EXERCISE DIRECTIONS ▸
This task calls for copying each line below that contains "completed".

[Stored data]
___
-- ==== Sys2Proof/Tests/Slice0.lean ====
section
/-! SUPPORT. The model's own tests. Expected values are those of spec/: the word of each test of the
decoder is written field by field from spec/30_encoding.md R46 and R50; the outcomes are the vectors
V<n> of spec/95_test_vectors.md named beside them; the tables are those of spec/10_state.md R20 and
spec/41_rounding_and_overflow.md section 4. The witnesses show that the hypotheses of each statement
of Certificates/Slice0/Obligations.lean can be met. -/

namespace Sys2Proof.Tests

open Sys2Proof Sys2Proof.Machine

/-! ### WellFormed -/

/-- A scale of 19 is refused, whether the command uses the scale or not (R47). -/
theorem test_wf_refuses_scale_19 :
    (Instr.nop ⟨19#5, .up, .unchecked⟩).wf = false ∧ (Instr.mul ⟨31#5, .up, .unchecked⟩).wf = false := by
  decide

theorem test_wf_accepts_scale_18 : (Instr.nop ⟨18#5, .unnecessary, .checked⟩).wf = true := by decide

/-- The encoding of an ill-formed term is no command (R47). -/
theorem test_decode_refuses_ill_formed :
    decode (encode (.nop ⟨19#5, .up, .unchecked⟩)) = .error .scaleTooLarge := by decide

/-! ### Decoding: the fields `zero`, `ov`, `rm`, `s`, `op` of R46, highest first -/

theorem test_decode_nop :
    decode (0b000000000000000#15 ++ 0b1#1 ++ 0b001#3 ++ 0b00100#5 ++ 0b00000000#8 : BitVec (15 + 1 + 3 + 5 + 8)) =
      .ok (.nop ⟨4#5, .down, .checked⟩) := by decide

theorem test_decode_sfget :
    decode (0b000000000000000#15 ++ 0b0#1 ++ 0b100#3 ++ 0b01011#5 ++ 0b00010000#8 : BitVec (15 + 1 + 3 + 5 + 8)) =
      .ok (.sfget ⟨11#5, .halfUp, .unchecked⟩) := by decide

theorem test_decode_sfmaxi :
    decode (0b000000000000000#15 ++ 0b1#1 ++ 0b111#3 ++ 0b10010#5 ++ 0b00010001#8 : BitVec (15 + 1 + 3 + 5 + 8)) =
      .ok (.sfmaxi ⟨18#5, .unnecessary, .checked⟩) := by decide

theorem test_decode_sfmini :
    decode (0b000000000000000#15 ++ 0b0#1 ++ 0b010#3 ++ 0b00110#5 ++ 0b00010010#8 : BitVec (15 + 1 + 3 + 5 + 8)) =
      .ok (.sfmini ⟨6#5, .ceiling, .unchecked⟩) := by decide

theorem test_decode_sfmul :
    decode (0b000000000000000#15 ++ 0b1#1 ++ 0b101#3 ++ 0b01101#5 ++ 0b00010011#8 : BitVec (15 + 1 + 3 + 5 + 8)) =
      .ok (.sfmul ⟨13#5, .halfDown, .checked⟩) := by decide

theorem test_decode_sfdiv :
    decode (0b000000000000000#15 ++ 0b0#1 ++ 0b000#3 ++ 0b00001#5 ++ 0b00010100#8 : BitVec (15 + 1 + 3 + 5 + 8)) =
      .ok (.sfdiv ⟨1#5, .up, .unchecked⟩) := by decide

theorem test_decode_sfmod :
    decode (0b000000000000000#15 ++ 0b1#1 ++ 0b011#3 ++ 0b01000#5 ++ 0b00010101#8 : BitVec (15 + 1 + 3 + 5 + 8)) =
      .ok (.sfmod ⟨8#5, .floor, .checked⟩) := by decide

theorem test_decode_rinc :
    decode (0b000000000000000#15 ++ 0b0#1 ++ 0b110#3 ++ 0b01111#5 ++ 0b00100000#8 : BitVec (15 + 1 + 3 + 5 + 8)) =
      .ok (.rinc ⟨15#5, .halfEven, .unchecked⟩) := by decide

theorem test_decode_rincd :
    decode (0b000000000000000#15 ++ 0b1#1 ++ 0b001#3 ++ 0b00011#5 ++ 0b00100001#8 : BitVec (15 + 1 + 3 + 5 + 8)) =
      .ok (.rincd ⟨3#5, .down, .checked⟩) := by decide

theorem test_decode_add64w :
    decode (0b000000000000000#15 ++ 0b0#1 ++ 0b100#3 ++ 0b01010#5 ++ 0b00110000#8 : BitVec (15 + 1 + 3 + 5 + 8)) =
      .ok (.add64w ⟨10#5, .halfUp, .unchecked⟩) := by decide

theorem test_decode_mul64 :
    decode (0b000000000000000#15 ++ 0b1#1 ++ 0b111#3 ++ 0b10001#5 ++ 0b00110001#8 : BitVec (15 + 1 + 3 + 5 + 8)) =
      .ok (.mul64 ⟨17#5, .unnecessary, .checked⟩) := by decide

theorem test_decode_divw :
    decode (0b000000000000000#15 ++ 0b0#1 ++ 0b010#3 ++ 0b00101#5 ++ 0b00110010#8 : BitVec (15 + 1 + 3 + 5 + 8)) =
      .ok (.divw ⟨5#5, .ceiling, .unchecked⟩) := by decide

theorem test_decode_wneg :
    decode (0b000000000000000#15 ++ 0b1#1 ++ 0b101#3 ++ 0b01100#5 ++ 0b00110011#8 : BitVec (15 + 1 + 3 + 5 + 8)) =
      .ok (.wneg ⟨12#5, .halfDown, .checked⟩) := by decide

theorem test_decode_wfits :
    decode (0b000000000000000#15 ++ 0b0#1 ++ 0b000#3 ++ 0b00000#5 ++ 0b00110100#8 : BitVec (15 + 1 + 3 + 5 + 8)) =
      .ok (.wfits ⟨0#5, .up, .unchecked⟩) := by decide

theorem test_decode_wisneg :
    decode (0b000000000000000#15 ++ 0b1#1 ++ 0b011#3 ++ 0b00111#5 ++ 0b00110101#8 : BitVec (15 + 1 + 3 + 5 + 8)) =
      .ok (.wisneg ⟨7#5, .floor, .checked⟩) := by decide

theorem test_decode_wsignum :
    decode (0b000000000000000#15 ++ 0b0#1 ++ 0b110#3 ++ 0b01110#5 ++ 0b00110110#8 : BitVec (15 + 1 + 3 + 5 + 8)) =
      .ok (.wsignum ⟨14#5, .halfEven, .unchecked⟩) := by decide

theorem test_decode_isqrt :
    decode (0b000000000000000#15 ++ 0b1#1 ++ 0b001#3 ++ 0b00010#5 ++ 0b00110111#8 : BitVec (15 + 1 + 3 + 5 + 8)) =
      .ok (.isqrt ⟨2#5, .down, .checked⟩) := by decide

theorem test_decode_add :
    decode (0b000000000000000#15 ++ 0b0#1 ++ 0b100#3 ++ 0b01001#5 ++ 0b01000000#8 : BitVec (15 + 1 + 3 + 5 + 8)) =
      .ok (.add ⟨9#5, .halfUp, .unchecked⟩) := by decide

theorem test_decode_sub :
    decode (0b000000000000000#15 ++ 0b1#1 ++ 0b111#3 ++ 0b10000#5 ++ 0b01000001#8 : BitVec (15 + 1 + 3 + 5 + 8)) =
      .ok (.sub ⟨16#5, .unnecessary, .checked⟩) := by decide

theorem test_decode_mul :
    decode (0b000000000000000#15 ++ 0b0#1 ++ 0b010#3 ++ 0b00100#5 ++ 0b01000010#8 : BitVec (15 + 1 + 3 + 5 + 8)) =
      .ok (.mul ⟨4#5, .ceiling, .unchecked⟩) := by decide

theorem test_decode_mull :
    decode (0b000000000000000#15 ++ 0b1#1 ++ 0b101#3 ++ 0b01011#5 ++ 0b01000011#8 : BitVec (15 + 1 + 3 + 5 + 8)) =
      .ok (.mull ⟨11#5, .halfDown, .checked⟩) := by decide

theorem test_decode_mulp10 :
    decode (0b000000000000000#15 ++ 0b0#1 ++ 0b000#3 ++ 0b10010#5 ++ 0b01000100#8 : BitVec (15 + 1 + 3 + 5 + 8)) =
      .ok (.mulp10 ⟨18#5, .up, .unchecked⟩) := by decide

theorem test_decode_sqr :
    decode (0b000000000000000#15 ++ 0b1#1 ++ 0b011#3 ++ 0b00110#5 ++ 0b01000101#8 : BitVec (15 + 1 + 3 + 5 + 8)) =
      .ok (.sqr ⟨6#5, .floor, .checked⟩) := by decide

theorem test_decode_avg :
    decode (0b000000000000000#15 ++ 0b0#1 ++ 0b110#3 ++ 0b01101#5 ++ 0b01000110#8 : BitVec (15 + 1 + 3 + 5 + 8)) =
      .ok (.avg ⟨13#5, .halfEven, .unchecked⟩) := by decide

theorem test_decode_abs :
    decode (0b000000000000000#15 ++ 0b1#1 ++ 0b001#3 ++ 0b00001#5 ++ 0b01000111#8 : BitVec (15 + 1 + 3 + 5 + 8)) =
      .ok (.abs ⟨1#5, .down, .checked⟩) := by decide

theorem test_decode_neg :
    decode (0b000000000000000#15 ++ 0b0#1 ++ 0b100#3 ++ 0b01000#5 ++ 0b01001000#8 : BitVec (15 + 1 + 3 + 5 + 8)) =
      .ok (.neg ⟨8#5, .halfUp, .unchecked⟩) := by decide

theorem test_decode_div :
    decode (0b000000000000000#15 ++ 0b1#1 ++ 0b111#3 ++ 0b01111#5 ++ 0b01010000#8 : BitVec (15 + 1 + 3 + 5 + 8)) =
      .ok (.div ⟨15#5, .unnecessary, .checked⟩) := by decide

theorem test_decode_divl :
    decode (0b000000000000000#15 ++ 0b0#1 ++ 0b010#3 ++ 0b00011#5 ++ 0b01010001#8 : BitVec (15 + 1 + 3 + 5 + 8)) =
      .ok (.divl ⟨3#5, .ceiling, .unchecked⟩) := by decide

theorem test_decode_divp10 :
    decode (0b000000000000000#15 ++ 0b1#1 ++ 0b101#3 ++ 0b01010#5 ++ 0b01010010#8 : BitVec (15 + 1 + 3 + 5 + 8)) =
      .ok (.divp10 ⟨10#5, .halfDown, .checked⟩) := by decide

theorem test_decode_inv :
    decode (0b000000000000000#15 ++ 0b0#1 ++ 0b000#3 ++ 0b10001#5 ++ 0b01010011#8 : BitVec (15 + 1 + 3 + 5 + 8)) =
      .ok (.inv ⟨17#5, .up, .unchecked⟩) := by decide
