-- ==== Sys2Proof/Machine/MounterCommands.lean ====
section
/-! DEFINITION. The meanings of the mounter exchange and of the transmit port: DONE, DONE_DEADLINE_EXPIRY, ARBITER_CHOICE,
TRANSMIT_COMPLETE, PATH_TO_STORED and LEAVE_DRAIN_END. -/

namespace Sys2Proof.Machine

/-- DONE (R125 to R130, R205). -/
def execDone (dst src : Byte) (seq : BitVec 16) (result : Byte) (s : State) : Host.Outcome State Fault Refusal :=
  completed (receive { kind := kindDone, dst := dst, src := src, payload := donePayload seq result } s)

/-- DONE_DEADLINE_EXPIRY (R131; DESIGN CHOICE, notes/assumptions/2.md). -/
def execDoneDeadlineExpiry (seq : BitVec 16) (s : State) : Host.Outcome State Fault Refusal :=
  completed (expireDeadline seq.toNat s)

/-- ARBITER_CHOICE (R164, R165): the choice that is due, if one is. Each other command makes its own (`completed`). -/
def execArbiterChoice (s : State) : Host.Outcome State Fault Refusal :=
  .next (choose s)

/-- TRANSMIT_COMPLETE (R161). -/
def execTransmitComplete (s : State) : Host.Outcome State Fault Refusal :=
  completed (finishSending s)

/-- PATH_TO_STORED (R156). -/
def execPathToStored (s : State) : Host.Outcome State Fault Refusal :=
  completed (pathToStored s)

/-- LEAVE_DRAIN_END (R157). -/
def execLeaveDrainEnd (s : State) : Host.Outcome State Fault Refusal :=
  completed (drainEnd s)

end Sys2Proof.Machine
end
___
ANSWER SPACE ▸
  completed (receive { kind := kindDone, dst := dst, src := src, payload := donePayload seq result } s)
  completed (expireDeadline seq.toNat s)
/-- ARBITER_CHOICE (R164, R165): the choice that is due, if one is. Each other command makes its own (`completed`). -/
  completed (finishSending s)
  completed (pathToStored s)
  completed (drainEnd s)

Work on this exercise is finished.